Décidément, tout le monde t’aime. Ah ! qu’un peu moins d’amour nous
servirait bien ! Allez, va te cacher chez cette dame de ton ami Boccace
et… de grâce ! qu’elle n’aille pas se mettre à t’aimer, elle aussi !
Moi, je vais courir à Vincennes pour parler à Bouville. Tu vois ; Bouville
est probablement le seul homme qui ne me doive rien, et c’est justement à lui
qu’il me faut demander quelque chose.
     

X

LE DEUIL ÉTAIT À VINCENNES
    Quand messer Tolomei, monté sur sa
mule grise et suivi de son valet, pénétra dans la première cour du manoir de
Vincennes, il fut surpris d’y trouver un grand rassemblement de gens de toutes
sortes, officiers, serviteurs, écuyers, seigneurs, légistes et bourgeois ;
mais leurs mouvements s’effectuaient dans un silence total, comme si hommes,
bêtes et choses avaient cessé d’émettre le moindre bruit.
    On avait couvert le sol d’épaisses
jonchées de paille afin d’étouffer le roulement des chars et le son des pas.
Nul n’osait parler sinon à voix basse.
    — Le roi se meurt… dit à
Tolomei un seigneur de sa connaissance.
    À l’intérieur du château, il
semblait qu’il n’y eût plus aucune défense, et les archers de garde laissaient
entrer tout venant. Assassins ou voleurs eussent pu s’introduire dans ce
désordre sans que personne songeât à les arrêter. On entendait murmurer :
    — L’apothicaire, faites place à
l’apothicaire.
    Deux officiers de l’hôtel passaient,
charriant un lourd bassin d’étain couvert d’un linge, et qu’ils allaient
présenter aux physiciens.
    Ceux-ci, qu’on reconnaissait à leurs
costumes, tenaient conciliabule dans une antichambre. Les médecins portaient un
camail brun par-dessus leur robe de bure, et sur la tête une petite calotte
semblable à celle des moines ; les chirurgiens avaient la robe de toile à
longues manches étroites et, de leur bonnet rond, partait une écharpe blanche
qui leur couvrait les joues, la nuque et les épaules.
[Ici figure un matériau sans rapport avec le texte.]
-- ==== Sys2Proof/Certificates/Slice0/Obligations.lean ====
section
/-! DEFINITION. The statements about the Regjet 740, family by family. A statement about a command writes out the whole next state,
so that it says what the command changes and what it leaves alone. -/

open Sys2Proof Sys2Proof.Machine

/-! ### Steps -/

/-- One step takes the command at the front of the queue and runs it on the state with the queue's rest (log 3). -/
def Obligations.StepRunsTheFrontCommand : Prop :=
  ∀ (s : State) (c : Instr) (rest : List Instr), s.pending = c :: rest → step s = exec c { s with pending := rest }

/-- The model's choice for a part left to itself (logs 1, 2, 3): one of its own due events, whichever of several, and where none is
due, one quantum of time. Due are the decisions and the grant whose conditions hold (R10, R133), the passage to UP (R143), the expiry of
the response limit (R140), and HOLD-EXPIRY and EXPIRY-DUE of a timer at zero whose owner is not PAUSED (R81, R83; log 18). The quantum
moves the clock by one, which the response limit is measured by (R139), and is counted off the timer of a HELD or UNDER-LOCK entry
unless its owner is PAUSED (R80); every other entry keeps its work, and nothing else of the part changes but what the maintenance link
clocks in it (log 8). -/
def Obligations.StepOnAnEmptyQueueTakesADueEventOrTime : Prop :=
  ∀ s : State, s.pending = [] →
    (s.due = [] → step s = .next s.tick) ∧
    (∀ i, s.due = [i] → step s = exec i s) ∧
    (2 ≤ s.due.length → ∃ i ∈ s.due, step s = exec i { s with choices := s.choices + 1 }) ∧
    (∀ i, i ∈ s.due ↔ (∃ p, i = .decision p ∧ s.decides p = true) ∨ (i = .grant ∧ s.grantDue = true) ∨
      (i = .passageToUp true ∧ s.mem.state = .settling ∧ s.pins.memIdle = true) ∨
      (i = .responseLimitExpiry ∧ s.mem.state = .up ∧ ∃ x rest, s.mem.outstanding = x :: rest ∧
        s.mem.limit.toNat * s.perMicrosecond ≤ s.clock.now - x.issueTime) ∨
      ∃ e x, s.entry e = some x ∧ (s.port x.owner).state ≠ .paused ∧
        (i = .holdExpiry e ∧ x.work = .held 0 ∨ i = .expiryDue e ∧ x.work = .fusingUnderLock 0 false)) ∧
    s.tick.clock = ⟨s.clock.now + 1, s.clock.finer⟩ ∧
    (s.tick.ports = s.ports ∧ s.tick.regions = s.regions ∧ s.tick.table.heldLines = s.table.heldLines ∧
      s.tick.table.handover = s.table.handover ∧ s.tick.table.entryWait = s.table.entryWait ∧ s.tick.ops = s.ops ∧
      s.tick.mem = s.mem ∧ s.tick.link = s.link ∧ s.tick.pins = s.pins ∧ s.tick.choices = s.choices) ∧
    (s.tick.wire = s.wire.tail ∧ ((∀ bit later, s.wire ≠ some bit :: later) →
      s.tick.shift = s.shift ∧ s.tick.pending = s.pending)) ∧
    (∀ e, s.entry e = none → s.tick.entry e = none) ∧
    ∀ e x, s.entry e = some x → s.tick.entry e = some { x with work :=
      match x.work with
      | .held n => if (s.port x.owner).state = .paused then .held n else .held (n - 1)
      | .fusingUnderLock n d => if (s.port x.owner).state = .paused then .fusingUnderLock n d else .fusingUnderLock (n - 1) d
      | .acquiring d => .acquiring d
      | .releasing d => .releasing d
      | .fusingFresh => .fusingFresh
      | .fusingDetached => .fusingDetached }

/-- No command stops the part, and none reaches the waiting commands or the model's clock. -/
def Obligations.EveryCommandGoesOn : Prop :=
  ∀ (c : Instr) (s : State),
    ∃ t, exec c s = .next t ∧ t.pending = s.pending ∧ t.clock = s.clock ∧ t.choices = s.choices

/-! ### Upstream ports -/

/-- R1, R9: a request joins the end of the inbound queue unchecked while the port is not OFFLINE and holds fewer than 8; otherwise
nothing is held of it (log 4). -/
def Obligations.AcceptanceJoinsTheQueue : Prop :=
  ∀ (s : State) (p : Port) (r : Request),
    ((s.port p).state ≠ .offline → (s.port p).inbound < 8 →
      exec (.acceptance p r) s = .next (s.modPort p (fun x => { x with queue := x.queue ++ [r] }))) ∧
    ((s.port p).state = .offline ∨ 8 ≤ (s.port p).inbound → exec (.acceptance p r) s = .next s)

/-- R2, R16: the front entry is delivered while it is COMPLETE, with its tag and answer; a front that is not COMPLETE offers
nothing, and a delivery then changes nothing (log 4). -/
def Obligations.DeliveryTakesTheCompleteFront : Prop :=
  ∀ (s : State) (p : Port) (r : RespEntry) (rest : List RespEntry), (s.port p).state ≠ .offline → (s.port p).resp = r :: rest →
    (∀ a, r.state = .complete a → s.offered p = some (r.tag, a) ∧
      exec (.delivery p) s = .next (s.modPort p (fun x => { x with resp := rest }))) ∧
    ((∀ a, r.state ≠ .complete a) → s.offered p = none ∧ exec (.delivery p) s = .next s)
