-- ==== Sys2Proof/Laws/Event.lean ====
section
/-! SUPPORT. What an event of the interlock table, the operation unit or the memory port leaves alone, fault reports included: one
lemma per operation that a completion, an expiry or a passage to DOWN goes through. -/

namespace Sys2Proof.Machine

/-- `t` comes from `s` by an event that decides nothing and accepts nothing: the region table, the link, the pins, time, the queue
of commands, the response limit and the pointer stay, and of each port its profile, its undecided requests, its serial and the
identities of its response list. -/
structure EventWork (s t : State) : Prop where
  regions : t.regions = s.regions
  link    : t.link = s.link
  shift   : t.shift = s.shift
  wire    : t.wire = s.wire
  pins    : t.pins = s.pins
  clock   : t.clock = s.clock
  choices : t.choices = s.choices
  pending : t.pending = s.pending
  limit   : t.mem.limit = s.mem.limit
  pointer : t.mem.pointer = s.mem.pointer
  profile : ∀ p, (t.port p).profile = (s.port p).profile
  queue   : ∀ p, (t.port p).queue = (s.port p).queue
  nextId  : ∀ p, (t.port p).nextId = (s.port p).nextId
  keys    : ∀ p, (t.port p).resp.map RespEntry.key = (s.port p).resp.map RespEntry.key

namespace EventWork

theorem refl (s : State) : EventWork s s :=
  ⟨rfl, rfl, rfl, rfl, rfl, rfl, rfl, rfl, rfl, rfl, fun _ => rfl, fun _ => rfl, fun _ => rfl, fun _ => rfl⟩

theorem trans {s t u : State} (h : EventWork s t) (k : EventWork t u) : EventWork s u :=
  ⟨k.regions.trans h.regions, k.link.trans h.link, k.shift.trans h.shift, k.wire.trans h.wire, k.pins.trans h.pins, k.clock.trans h.clock, k.choices.trans h.choices,
    k.pending.trans h.pending, k.limit.trans h.limit, k.pointer.trans h.pointer, fun p => (k.profile p).trans (h.profile p),
    fun p => (k.queue p).trans (h.queue p), fun p => (k.nextId p).trans (h.nextId p), fun p => (k.keys p).trans (h.keys p)⟩

theorem of {s t : State} (h : TableWork s t) : EventWork s t :=
  ⟨h.regions, h.link, h.shift, h.wire, h.pins, h.clock, h.choices, h.pending, by rw [h.mem], by rw [h.mem], h.profile, h.queue, h.nextId, h.keys⟩

theorem setWriteBack (s : State) (l : List WriteBackItem) : EventWork s (s.setWriteBack l) := by
  constructor <;> intros <;> rfl

/-- A change of the memory port that keeps its limit and pointer. -/
theorem setMem (s : State) (m : MemPort) (h : m.limit = s.mem.limit) (h' : m.pointer = s.mem.pointer) : EventWork s (s.setMem m) := by
  constructor <;> intros <;> first | exact h | exact h' | rfl

theorem takeReport (x : PortIf) (r : Report) :
    (x.takeReport r).profile = x.profile ∧ (x.takeReport r).queue = x.queue ∧ (x.takeReport r).nextId = x.nextId ∧
      (x.takeReport r).resp = x.resp ∧ (x.takeReport r).held = x.held := by
  unfold PortIf.takeReport; split <;> exact ⟨rfl, rfl, rfl, rfl, rfl⟩

theorem report (s : State) (p : Port) (r : Report) : EventWork s (s.report p r).state := by
  constructor
  iterate 10 rfl
  all_goals
    intro q
    by_cases h : q = p
    · subst h; simp [State.report, takeReport (s.port q) r]
    · simp [State.report, h]

theorem reportOutcome (s : State) (p : Port) (r : Request) (o : OutcomeCode) : EventWork s (s.reportOutcome p r o).state := by
  unfold State.reportOutcome; split
  · exact refl s
  · exact report ..

theorem andThen {s : State} {a : After} {f : State → After} (h : EventWork s a.state) (k : ∀ t, EventWork t (f t).state) :
    EventWork s (a.andThen f).state := h.trans (k _)

theorem settled {s : State} {a : After} (h : EventWork s a.state) : EventWork s a.settled := h.trans (of (TableWork.settled a))

theorem expire (s : State) (e : EntryIx) : EventWork s (s.expire e).state := by
  unfold State.expire; split
  · exact refl s
  · exact (of ((TableWork.changeHeld ..).trans (TableWork.freeEntry ..))).trans (report ..)

theorem releaseOperation (s : State) (e : EntryIx) : EventWork s (s.releaseOperation e).state := by
  unfold State.releaseOperation; split
  · exact of (TableWork.setWork ..)
  · exact (of (TableWork.setWork ..)).trans (expire ..)
  · exact of (TableWork.freeEntry ..)
  · exact of (TableWork.freeEntry ..)
  all_goals exact refl s

theorem finish (s : State) (p : Port) (r : OpRecord) (a : Answer) : EventWork s (s.finish p r a).state :=
  (of ((TableWork.setRecord ..).trans (TableWork.answer ..))).trans (releaseOperation ..)

/-- A transfer handed to its origin. -/
theorem hand (s : State) (i : OutItem) (b : Brought) : EventWork s (s.hand i b).state := by
  unfold State.hand; split
  · exact of (TableWork.answer ..)
  · simp only [State.acquireBack]
    split
    · exact of (TableWork.answer ..)
    · split
      · exact of ((TableWork.answer ..).trans (TableWork.freeEntry ..))
      · split
        · exact of (((TableWork.setWork ..).trans (TableWork.changeHeld ..)).trans (TableWork.answer ..))
        · exact of (((TableWork.leaveHeld ..).trans (TableWork.answer ..)).trans (TableWork.freeEntry ..))
  · simp only [State.releaseBack]
    split
    · exact of (TableWork.answer ..)
    · split
      · exact of ((TableWork.answer ..).trans (TableWork.freeEntry ..))
      · exact of (((TableWork.leaveHeld ..).trans (TableWork.answer ..)).trans (TableWork.freeEntry ..))
  · simp only [State.operationReadBack]
    split
    · exact refl s
    · split
      · simp only [State.operationReadDone]
        split
        · exact (of (TableWork.setRecord ..)).trans (setWriteBack ..)
        · exact finish ..
      · exact finish ..
  · simp only [State.writeBackBack]
    split
    · exact refl s
    · split <;> exact finish ..

theorem failAll {s : State} (l : List OutItem) (a : After) (h : EventWork s a.state) : EventWork s (failAll a l).state := by
  induction l generalizing a with
  | nil => exact h
  | cons i l ih => exact ih _ (andThen h fun t => hand t i .failed)

/-- A passage to DOWN. -/
theorem goDown (s : State) (c : DownCause) : EventWork s (s.goDown c).state :=
  failAll _ _ (by exact setMem _ _ rfl rfl)

theorem moveLimit (s : State) : EventWork s s.moveLimit.state := by
  unfold State.moveLimit; split
  · exact goDown ..
  · exact refl s

theorem completeFront (s : State) (b : Brought) : EventWork s (s.completeFront b).state := by
  unfold State.completeFront; split
  · exact goDown ..
  · rename_i i rest _
    split
    · exact andThen ((setMem s { s.mem with outstanding := rest } rfl rfl).trans (hand _ i b)) moveLimit
    · exact goDown ..

end EventWork

/-! ### The memory port through an event -/

theorem expire_mem (s : State) (e : EntryIx) : (s.expire e).state.mem = s.mem := by
  unfold State.expire; split
  · rfl
  · exact ((TableWork.changeHeld ..).trans (TableWork.freeEntry ..)).mem

theorem releaseOperation_mem (s : State) (e : EntryIx) : (s.releaseOperation e).state.mem = s.mem := by
  unfold State.releaseOperation; split
  · exact (TableWork.setWork ..).mem
  · exact (expire_mem ..).trans (TableWork.setWork ..).mem
  · exact (TableWork.freeEntry ..).mem
  · exact (TableWork.freeEntry ..).mem
  all_goals rfl

theorem finish_mem (s : State) (p : Port) (r : OpRecord) (a : Answer) : (s.finish p r a).state.mem = s.mem :=
  (releaseOperation_mem ..).trans ((TableWork.setRecord ..).trans (TableWork.answer ..)).mem

/-- A transfer handed to its origin leaves the memory port as it is. -/
theorem hand_mem (s : State) (i : OutItem) (b : Brought) : (s.hand i b).state.mem = s.mem := by
  unfold State.hand; split
  · rfl
  · simp only [State.acquireBack]
    split
    · rfl
    · split
      · exact ((TableWork.answer ..).trans (TableWork.freeEntry ..)).mem
      · split
        · exact (((TableWork.setWork ..).trans (TableWork.changeHeld ..)).trans (TableWork.answer ..)).mem
        · exact (((TableWork.leaveHeld ..).trans (TableWork.answer ..)).trans (TableWork.freeEntry ..)).mem
  · simp only [State.releaseBack]
    split
    · rfl
    · split
      · exact ((TableWork.answer ..).trans (TableWork.freeEntry ..)).mem
      · exact (((TableWork.leaveHeld ..).trans (TableWork.answer ..)).trans (TableWork.freeEntry ..)).mem
  · simp only [State.operationReadBack]
    split
    · rfl
    · split
      · simp only [State.operationReadDone]
        split
        · rfl
        · exact finish_mem ..
      · exact finish_mem ..
  · simp only [State.writeBackBack]
    split
    · rfl
    · split <;> exact finish_mem ..

theorem failAll_mem (l : List OutItem) (a : After) : (failAll a l).state.mem = a.state.mem := by
  induction l generalizing a with
  | nil => rfl
  | cons i l ih => exact (ih _).trans (hand_mem ..)

/-- A passage to DOWN leaves the memory port DOWN with nothing outstanding. -/
theorem goDown_mem (s : State) (c : DownCause) :
    (s.goDown c).state.mem = { s.mem with state := .down c, outstanding := [] } := failAll_mem ..

end Sys2Proof.Machine
end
    Tolomei se renseigna. Le roi la
veille encore se portait fort bien, puisqu’il avait joué à la paume
l’après-midi. Puis il était entré chez la reine, et peu après, on l’avait vu se
plier en deux et se mettre à vomir. Dans la nuit, se tordant de douleur, il
avait de lui-même demandé les sacrements.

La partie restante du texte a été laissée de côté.